As you might expect from the company that runs Flickr, Yahoo have need for a large scale distributed data store. In particular, they need a system that runs in many geographical locations in order to optimise response times for users from any region, while at the same time coordinating data across the entire system. As ever, the system must exhibit high availability and fault tolerance, scalability and good latency properties.

These, of course, are not new or unique requirements. We’ve seen already that Amazon’s Dynamo, and Google’s BigTable/GFS stack offer similar services. Any business that has a web-based product that requires storing and updating data for thousands of users has a need for a system like Dynamo. Many can’t afford the engineering time required to develop their own tuned solution, so settle for well-understood RDBMS-based stacks. However, as readers of this blog will know, RDBMSs can be almost too strict in terms of how data are managed, sacrificing responsiveness and throughput for correctness. This is a tradeoff that many systems are willing to explore.

PNUTS is Yahoo’s entry into this space. As usual, it occupies the grey areas somewhere between a straight-forward distributed hash-table and a fully-featured relational database. They published details in the conference on Very Large DataBases (VLDB) in 2008. Read on to find out what design decisions they made…

(The paper is here, and playing along at home is as ever encouraged).

PNUTS allows key-value based lookup as Dynamo does. Key-value pairs are called records. However, values may be structured as columns which may be typed. In particular, columns may be ‘blobs’ which are arbitrary structures. However not all records must have the same columns, and the schema may be updates on the fly at any time. Any column may be the primary key.

PNUTS has a more expressive query language than Dynamo. Users may control the consistency of the data they wish to read by either requiring the latest version or settling for potentially stale records. Range queries are allowed on certain types of record. The consistency model is stronger than Dynamo’s, which allowed conflicting records to exist side by aide. PNUTS totally orders all updates to records, with the result that the only record inconsistency that may be observed is staleness.

Consistency

As with Dynamo, PNUTS is happy to sacrifice a little consistency to gain a lot of availability. However, they take the view that Dynamo-style eventual consistency is too weak for their purposes. To demonstrate this, they give an example of a user who updates their record, or profile, twice in quick succession. The first time, he removes his mother from the list of people who can access his photos. The second update has him upload his spring break photos, presumably involving some debauchery that mother-dearest would not appreciate seeing.

If the update model was only weakly eventually consistent, the second update could be seen at some replicas before the first. Eventual consistency doesn’t guarantee anything about the order that updates are seen in, only that the resulting record will eventually be the same at every replica. There may be intermediate states during which the second update has been applied at some replicas, but not the first. Then if mother decides she wants to check up on son, she might accidentally see his spring break photos. Yahoo are then liable for any ensuing medical bills.

Couldn’t this be solved by bundling together updates into single atomic operations? Yes, but it’s impossible to predict the updates that a user might want to make to their record. The system has no way of knowing that the change in permissions is going to be followed by a photo upload which is predicated on the success of the previous operation. What is needed instead is a way of totally ordering updates, so that the system can guarantee that an update is only received or applied once all previous updates have been made.

Yahoo does this by relying on an in-house message brokering service (YMB) which guarantees reliable, totally ordered delivery of messages. This gives a nice and clean solution to the problem: there is no way that any replica can receive the second update before the first.

However, this property is only guaranteed at geographical locations - it seems that one logical instance of YBMS runs for each location. As a result of this and other design limitations, PNUTS only guarantees total ordering of updates for each record in the database individually. This has several important consequences. The first is that no advanced database operations like atomic updates to multiple rows are possible, therefore foreign key relationships are unavailable. Updates to two separate records might arrive in different orders at different replicas. The result of a join between them will therefore potentially be inconsistent.

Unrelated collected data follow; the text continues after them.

/-- O22. The expiry of the start timer makes a STARTING compressor RUNNING, and a bank already at its high mark
completes: the compressor is UNLOADING with one more refill counted, the bank is no longer its own, its yield count 0.
So does, in RUNNING, a pressure sample of its bank at or above the high mark. The expiry of the unload timer makes an
UNLOADING compressor STOPPED and an evaluation is made. That a stopped timer, or one in another state, has no expiry
is the model's choice (log 2). A suction sample at or above the minimum, on SHORT, makes the condition SUFFICIENT with
an evaluation; one below it, on SUFFICIENT, makes it SHORT, and each STARTING or RUNNING compressor is UNLOADING and
gives its bank back (R45, R48 to R55). -/
def Obligations.CompressorTimersExpire : Prop :=
  ∀ (k : CompId) (s : State),
    ((s.comp k).startTimer.isSome = true → (s.comp k).state = .starting →
      (∀ (b : BankId), (s.comp k).bank = some b → (∀ v, (s.bank b).pressure = some v → v < (s.bank b).high) →
        exec (.startTimerExpiry k) s = .next { s with
          comps := s.comps.set k { s.comp k with state := .running, startTimer := none } }) ∧
      (∀ (b : BankId) (v : Nat), (s.comp k).bank = some b → (s.bank b).pressure = some v → (s.bank b).high ≤ v →
        (s.bank b).claimant = some (.comp k) → (s.bank b).state = .refilling →
        ∃ t, exec (.startTimerExpiry k) s = .next t ∧
          t.comp k = { s.comp k with
            state := .unloading, bank := none, startTimer := none,
            unloadTimer := some ((s.comp k).unloadTime * 1000), refills := (s.comp k).refills + 1 } ∧
          (t.bank b).yields = 0 ∧ (t.bank b).claimant ≠ some (.comp k) ∧
          (s.waitList = [] → ¬ Evaluates s → (t.bank b).state = .ready ∧ (t.bank b).atHigh = true) ∧
          s.SameSettings t ∧ t.holds = s.holds ∧ t.port = s.port ∧ t.station = s.station)) ∧
    ((s.comp k).startTimer = none ∨ (s.comp k).state ≠ .starting → exec (.startTimerExpiry k) s = .next s) ∧
    ((s.comp k).unloadTimer.isSome = true → (s.comp k).state = .unloading →
      (¬ Evaluates s → exec (.unloadTimerExpiry k) s = .next { s with
        comps := s.comps.set k { s.comp k with state := .stopped, unloadTimer := none } }) ∧
      ∃ t, exec (.unloadTimerExpiry k) s = .next t ∧ (t.comp k).unloadTimer = none ∧
        ((t.comp k).state = .stopped ∨ ((t.comp k).state = .starting ∧ Evaluates s)) ∧ OnlyScheduled s t ∧
        t.port = s.port ∧
        EvaluationMade { s with
          comps := s.comps.set k { s.comp k with state := .stopped, unloadTimer := none } } t) ∧
    ((s.comp k).unloadTimer = none ∨ (s.comp k).state ≠ .unloading → exec (.unloadTimerExpiry k) s = .next s) ∧
    RefillCompletesAtASample k s ∧ SuctionSamplesJudgeTheCondition s

/-- A REFILLING bank that can be yielded to an entry, at its pressure (R60). -/
def CanYield (s : State) (e : WaitEntry) (b : BankId) (v : Nat) : Prop :=
  (s.bank b).state = .refilling ∧ (s.bank b).tier ∈ e.tiers ∧ (s.bank b).pressure = some v ∧ e.need ≤ v ∧
  (s.bank b).yields < 2

/-- A pressure sample of a bank that compressor `k` refills and that does not complete the refill: while the head of
the wait list, the entry of `p`, has waited and the bank can be yielded to it, it is; else the sample sets pressure
and flags alone (R53, R60, R61). -/
def PressureSampleYields (p : PosId) (s : State) : Prop :=
  ∀ (k : CompId) (b : BankId) (lo hi check : Byte) (v : Nat), s.link.rx = none → v = lo.toNat + 256 * hi.toNat →
    v ≤ 11000 → BitVec.ofNat 8 b.val + lo + hi + check = 0 → (s.comp k).bank = some b →
    (s.bank b).claimant = some (.comp k) → (s.bank b).state = .refilling → v ≤ (s.bank b).rated →
    ((s.comp k).state = .starting ∨ ((s.comp k).state = .running ∧ v < (s.bank b).high)) →
    (∀ (head : WaitEntry) (rest : List WaitEntry), s.waitList = head :: rest → head.pos = p → head.waited = true →
      (s.bank b).tier ∈ head.tiers → head.need ≤ v → (s.bank b).yields < 2 →
      ((s.pos p).ses.state = .pulsing ∧ (s.pos p).ses.current = none) ∨
        ((s.pos p).ses.state = .held ∧
          (s.pos p).ses.causes = { noBank := true, precool := false, vehicle := false, host := false }) →
      ∃ t, exec (.sampleFrame [0x5A, 0, BitVec.ofNat 8 b.val, lo, hi, 0, check]) s = .next t ∧
        t.comp k = Unloading (s.comp k) ∧ (t.bank b).state = .serving ∧ (t.bank b).claimant = some (.pos p) ∧
        (t.bank b).pressure = some v ∧ (t.bank b).yields = (s.bank b).yields + 1 ∧ t.queued b = true ∧
        t.waits p = false ∧ ((s.pos p).ses.state = .pulsing → (t.pos p).ses.current = some b) ∧
        ((s.pos p).ses.state = .held → (t.pos p).ses.state = .fuelling ∧ (t.pos p).ses.staged = some b) ∧
        (∀ q : PosId, q ≠ p → t.pos q = s.pos q) ∧ s.SameSettings t ∧ t.holds = s.holds ∧ t.port = s.port) ∧
    ((∀ (head : WaitEntry) (rest : List WaitEntry), s.waitList = head :: rest →
        ¬(head.waited = true ∧ (s.bank b).tier ∈ head.tiers ∧ head.need ≤ v ∧ (s.bank b).yields < 2)) →
      ∃ t, exec (.sampleFrame [0x5A, 0, BitVec.ofNat 8 b.val, lo, hi, 0, check]) s = .next t ∧
        t = { s with
          link := t.link,
          banks := s.banks.set b { s.bank b with
            pressure := some v, belowLow := decide (v < (s.bank b).low),
            atHigh := decide ((s.bank b).high ≤ v) } })

/-- O23. The expiry of an entry's running yield wait timer marks the entry as having waited. At the head of the list
it also asks for a yield: of the REFILLING banks that can be yielded the one of lowest pressure, the lowest number
among equals, goes from its compressor, which is UNLOADING, to the head's position, SERVING, on the refill queue, with
one more yield counted; with none nothing more happens. That nothing happens where no such timer runs is the model's
choice (log 2). A pressure sample of a REFILLING bank that completes no refill yields the bank in the same way to a
head that has waited, if it can be yielded; else it sets pressure and flags alone (R53, R60, R61). -/
def Obligations.YieldWaitExpiryYieldsABank : Prop :=
  ∀ (p : PosId) (s : State),
    ((∀ e ∈ s.waitList, e.pos = p → e.yieldTimer = none) → exec (.yieldWaitExpiry p) s = .next s) ∧
    (∀ (head : WaitEntry) (rest : List WaitEntry), s.waitList = head :: rest →
      (∃ e ∈ s.waitList, e.pos = p ∧ e.yieldTimer.isSome = true) →
      (head.pos ≠ p ∨ ∀ (b : BankId) (v : Nat), ¬ CanYield s head b v) →
      exec (.yieldWaitExpiry p) s = .next { s with
        waitList := s.waitList.map (fun e => if e.pos = p then { e with yieldTimer := none, waited := true } else e) }) ∧
    (∀ (head : WaitEntry) (rest : List WaitEntry) (b : BankId) (v : Nat) (k : CompId), s.waitList = head :: rest →
      head.pos = p → head.yieldTimer.isSome = true → CanYield s head b v →
      (∀ (c : BankId) (u : Nat), CanYield s head c u → v < u ∨ (v = u ∧ b ≤ c)) →
      (s.bank b).claimant = some (.comp k) → (s.comp k).bank = some b →
      ((s.pos p).ses.state = .pulsing ∧ (s.pos p).ses.current = none) ∨
        ((s.pos p).ses.state = .held ∧
          (s.pos p).ses.causes = { noBank := true, precool := false, vehicle := false, host := false }) →
      ∃ t, exec (.yieldWaitExpiry p) s = .next t ∧
        t.comp k = { s.comp k with
          state := .unloading, bank := none, startTimer := none,
          unloadTimer := some ((s.comp k).unloadTime * 1000) } ∧
        (t.bank b).state = .serving ∧ (t.bank b).claimant = some (.pos p) ∧
        (t.bank b).yields = (s.bank b).yields + 1 ∧ t.queued b = true ∧ t.waits p = false ∧
        ((s.pos p).ses.state = .pulsing → (t.pos p).ses.current = some b ∧ (t.pos p).tmr.pulse = some 1000) ∧
        ((s.pos p).ses.state = .held → (t.pos p).ses.state = .fuelling ∧ (t.pos p).ses.staged = some b) ∧
        (∀ q : PosId, q ≠ p → t.pos q = s.pos q) ∧ s.SameSettings t ∧ t.holds = s.holds ∧ t.port = s.port ∧
        t.station = s.station) ∧
    PressureSampleYields p s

Perhaps the most significant effect of this decision is on the programming model. If you have any user data that you want to update in-order, you have to keep it in the same record. It’s easy to see this leading to bloated records, massive de-normalisation and some really annoying situations where you have to re-engineer your data if you didn’t think of this in advance. Still, these are no worse than the data engineering problems you get with RDBMSs. It’s also important to remember that this isn’t a database with a rigorously normalised data model - in fact this is another sense in which designers are prepared to weaken their systems in order to support better performance.

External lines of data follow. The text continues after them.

/-- Settles O17: the offer round by round, by what the oldest eligible entry's position makes of the bank. -/
theorem offerServesTheOldestEligibleEntry : Obligations.OfferServesTheOldestEligibleEntry := by
  unfold Obligations.OfferServesTheOldestEligibleEntry
  intro w b v ready pressure
  have eligible : ∀ e : WaitEntry, EligibleFor w.toState b e ↔ (w.bank b).tier ∈ e.tiers ∧ e.need ≤ v :=
    eligibleFor_some pressure
  simp only [← eligible]
  refine ⟨Work.offerBank_ineligible, fun older younger e list before tier need takes => ?_,
    fun older younger e list before tier need state noBank more => ?_⟩
  · have served := (eligible e).mpr ⟨tier, need⟩
    obtain ⟨state, current⟩ | ⟨state, causes⟩ := takes
    · rw [Work.offerBank_pulse ready list before served state current]
      obtain ⟨serving, claimant, rest, others, banks, own⟩ := w.served_modPos ready e.pos (Position.startPulse b)
      refine ⟨serving, claimant, rest, others, banks, fun _ => ?_, fun _ held => ?_⟩
      · rw [own]
        exact ⟨rfl, rfl, rfl, rfl, rfl⟩
      · rw [state] at held
        cases held
    · rw [Work.offerBank_resume ready list before served state causes]
      obtain ⟨serving, claimant, rest, others, banks, own⟩ := w.served_modPos ready e.pos
        (Position.resumeWith (w.hoseOf e.pos) b ((w.bank b).claim (.pos e.pos)).tier)
      refine ⟨serving, claimant, rest, others, banks, fun pulsing => ?_, fun hose _ hs => ?_⟩
      · rw [state] at pulsing
        cases pulsing
      · rw [own]
        refine ⟨rfl, rfl, (Bank.claim_keeps _ _).tier, ?_, rfl, rfl⟩
        unfold State.hoseOf
        rw [hs]
        rfl
  · have served := (eligible e).mpr ⟨tier, need⟩
    rw [Work.offerBank_back ready list before served state (Causes.ne_noBank more)]
    obtain ⟨own, off⟩ := Work.offer_handedBack (older.length + younger.length) w e.pos b
    refine ⟨own, off, fun nobody => ?_, fun between rest f after other later tier' need' state' current' => ?_⟩
    · rw [Work.offer_handedBack_nobody fun x hx out => ?_, Work.handedBack_bank]
      · refine ⟨rfl, rfl, (Bank.claim_keeps _ _).pressure.trans pressure, w.handedBack_waitList e.pos b,
          fun q other => (w.handedBack_pos e.pos q b).trans (if_neg other)⟩
      · rw [list, List.mem_append, List.mem_cons] at hx
        obtain old | rfl | young := hx
        · exact before x old
        · exact absurd rfl out
        · exact nobody x young
    · have split : w.waitList = (older ++ e :: between) ++ f :: rest := by
        rw [list, after, List.append_assoc, List.cons_append]
      have remain : ∀ x ∈ older ++ e :: between, x.pos ≠ e.pos → ¬ EligibleFor w.toState b x := fun x hx out => by
        rw [List.mem_append, List.mem_cons] at hx
        obtain old | rfl | young := hx
        · exact before x old
        · exact absurd rfl out
        · exact later x young
      have fuel : older.length + younger.length = (older.length + between.length + rest.length) + 1 := by
        rw [after, List.length_append, List.length_cons]
        omega
      rw [fuel, Work.offer_handedBack_pulse split other remain ((eligible f).mpr ⟨tier', need'⟩) state' current']
      have readyBack : ((w.handedBack e.pos b).bank b).state = .ready := by rw [Work.handedBack_bank]; rfl
      obtain ⟨serving, claimant, _, _, _, own'⟩ :=
        (w.handedBack e.pos b).served_modPos readyBack f.pos (Position.startPulse b)
      refine ⟨serving, claimant, ?_, (w.handedBack e.pos b).leaveWaitList_waits_self f.pos⟩
      rw [own']
      rfl
end

section
/-! SUPPORT. Verbs of a bank: what a taken one leaves of the transfer and of the settings, and O12 (02, R30; 09, R163,
R164). -/
open Sys2Proof Sys2Proof.Machine
namespace Sys2Proof.Machine

/-! ### A verb's answer -/

/-- Settings, holds, readings and the transfer's answer stand. -/
structure State.Answers (s t : State) : Prop extends State.Stands s t where
  hostOut : t.hostOut = s.hostOut

theorem State.Settles.answers {s t : State} (h : s.Settles t) : s.Answers t := { h.stands with hostOut := h.hostOut }

theorem State.Answers.trans {a b c : State} (h : a.Answers b) (g : b.Answers c) : a.Answers c :=
  { h.toStands.trans g.toStands with hostOut := g.hostOut.trans h.hostOut }

theorem State.Evolves.answers {s t : State} (h : s.Evolves t) : s.Answers t := h.toSettles.answers

/-- A rule on a heard transfer that keeps the answer takes the transfer. -/
theorem State.Answers.taken {s t : State} {r : Request} (h : (s.heard r).Answers t) :
    s.Taken (t.recordResult .ok) r := by
  refine ⟨?_, h.hostOut⟩
  rw [State.recordResult_ok]
  exact congrArg (fun x : Port => { x with lastResult := .ok }) h.port

theorem orFail_pass {ok : Bool} (h : ok = true) (x : Result) : orFail ok x = [] := if_pos h

theorem orFail_fail {ok : Bool} (h : ok ≠ true) (x : Result) : orFail ok x = [x] := if_neg h

/-- A refused verb. -/
theorem portRequest_verb_refused {r : Request} {s : State} {ref : RecordRef} {v : Verb} {x : Result} (hop : r.op = 3)
    (hw : r.tail.Whole v.argLength) (href : r.resolve s.port.window = .ok ref)
    (hv : verbOf ref r.field.toNat = some v) (hc : firstFault (verbFails v r.tail.data (s.heard r)) = x)
    (hx : x ≠ .ok) : portRequest r s = s.refusedWith r x := by
  have failed : ¬ (verbFails v r.tail.data (s.heard r)).isEmpty = true := fun none => by
    rw [List.isEmpty_iff] at none
    rw [none] at hc
    exact hx hc.symm
  rw [portRequest_judged hw.1 (by simp [hop]), judge_verb hop hw (s := s.heard r) href hv]
  unfold settleTransfer
  rw [if_neg failed, hc]
  exact State.heard_refused hx

/-! ### Writing a bank -/

/-- A bank's record written but for its settings and readings. -/
theorem Work.answers_modBank (w : Work) (b : BankId) {f : Bank → Bank}
    (settings : (f (w.bank b)).tier = (w.bank b).tier ∧ (f (w.bank b)).rated = (w.bank b).rated ∧
      (f (w.bank b)).low = (w.bank b).low ∧ (f (w.bank b)).high = (w.bank b).high ∧
      (f (w.bank b)).priority = (w.bank b).priority)
    (pressure : (f (w.bank b)).pressure = (w.bank b).pressure)
    (temperature : (f (w.bank b)).temperature = (w.bank b).temperature) :
    w.toState.Answers (w.modBank b f).toState := by
  have bank : ∀ c, (w.modBank b f).bank c = if c = b then f (w.bank b) else w.bank c :=
    fun c => Work.modBank_bank w b c f
  refine { station := rfl, holds := rfl, port := rfl, hostOut := rfl, settings := ?_, reading := fun c => ?_ }
  · refine ⟨rfl, rfl, rfl, rfl, rfl, fun _ => rfl, fun c => ?_, fun _ => ⟨rfl, rfl, rfl, rfl, rfl⟩,
      fun _ => ⟨rfl, rfl, rfl, rfl, rfl⟩⟩
    rw [bank]
    split
    · next e => rw [e]; exact settings
    · exact ⟨rfl, rfl, rfl, rfl, rfl⟩
  · cases c with
    | bankP c =>
      show ((w.modBank b f).bank c).pressure.map Int.ofNat = (w.bank c).pressure.map Int.ofNat
      rw [bank]
      split
      · next e => rw [e, pressure]
      · rfl
    | bankT c =>
      show ((w.modBank b f).bank c).temperature = (w.bank c).temperature
      rw [bank]
      split
      · next e => rw [e, temperature]
      · rfl
    | _ => rfl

Every record is versioned, which allows clients to compare different versions of records that they might receive. This is exposed directly through the API, so that clients can ask to read any record, any record more recent than version V and the latest record. Clients can also do atomic test-and-set operations with version numbers. This is a great deal more expressive than Dynamo. It would be interesting to know how much coverage each API call gets - i.e. whether developers automatically use the read call that gives the strongest guarantees because distributed systems are hard to reason about.

Data Storage

Now that we’ve covered the semantics for accessing records, we can move on to see how the API is implemented. Records are stored in tables, which are split up into tablets (much like GFS’s chunks) which are the unit of storage for any data centre. The paper refers to the nodes that physically store tablets as storage units. Storage units respond to a simple API of get, set and scan requests. The storage is backed by MySQL for tables that are ordered and therefore may be scanned. PNUTS also offers a hash-table table type that doesn’t support efficient range scans, but allows (I think) for more effective load balancing. This table type is backed on storage units by a custom-built hash-table filesystem that Yahoo originally designed for their user database.

Each storage unit manages a tablet that contains an interval either of the ordered table key space or the hash table value space. The mapping from intervals to storage units is held permanently by the tablet controller which acts as a master for a PNUTS instance. The tablet controller is responsible for mapping tablets to storage units, and then remapping them when load-balancing is required, or recovery from failure is needed. It’s not mentioned how the tablet controller recovers from failure - presumably it either logs its behaviour to the YMB (which is able to persistently log messages at each routing step) or to its own local storage and replicates that log, a la GFS.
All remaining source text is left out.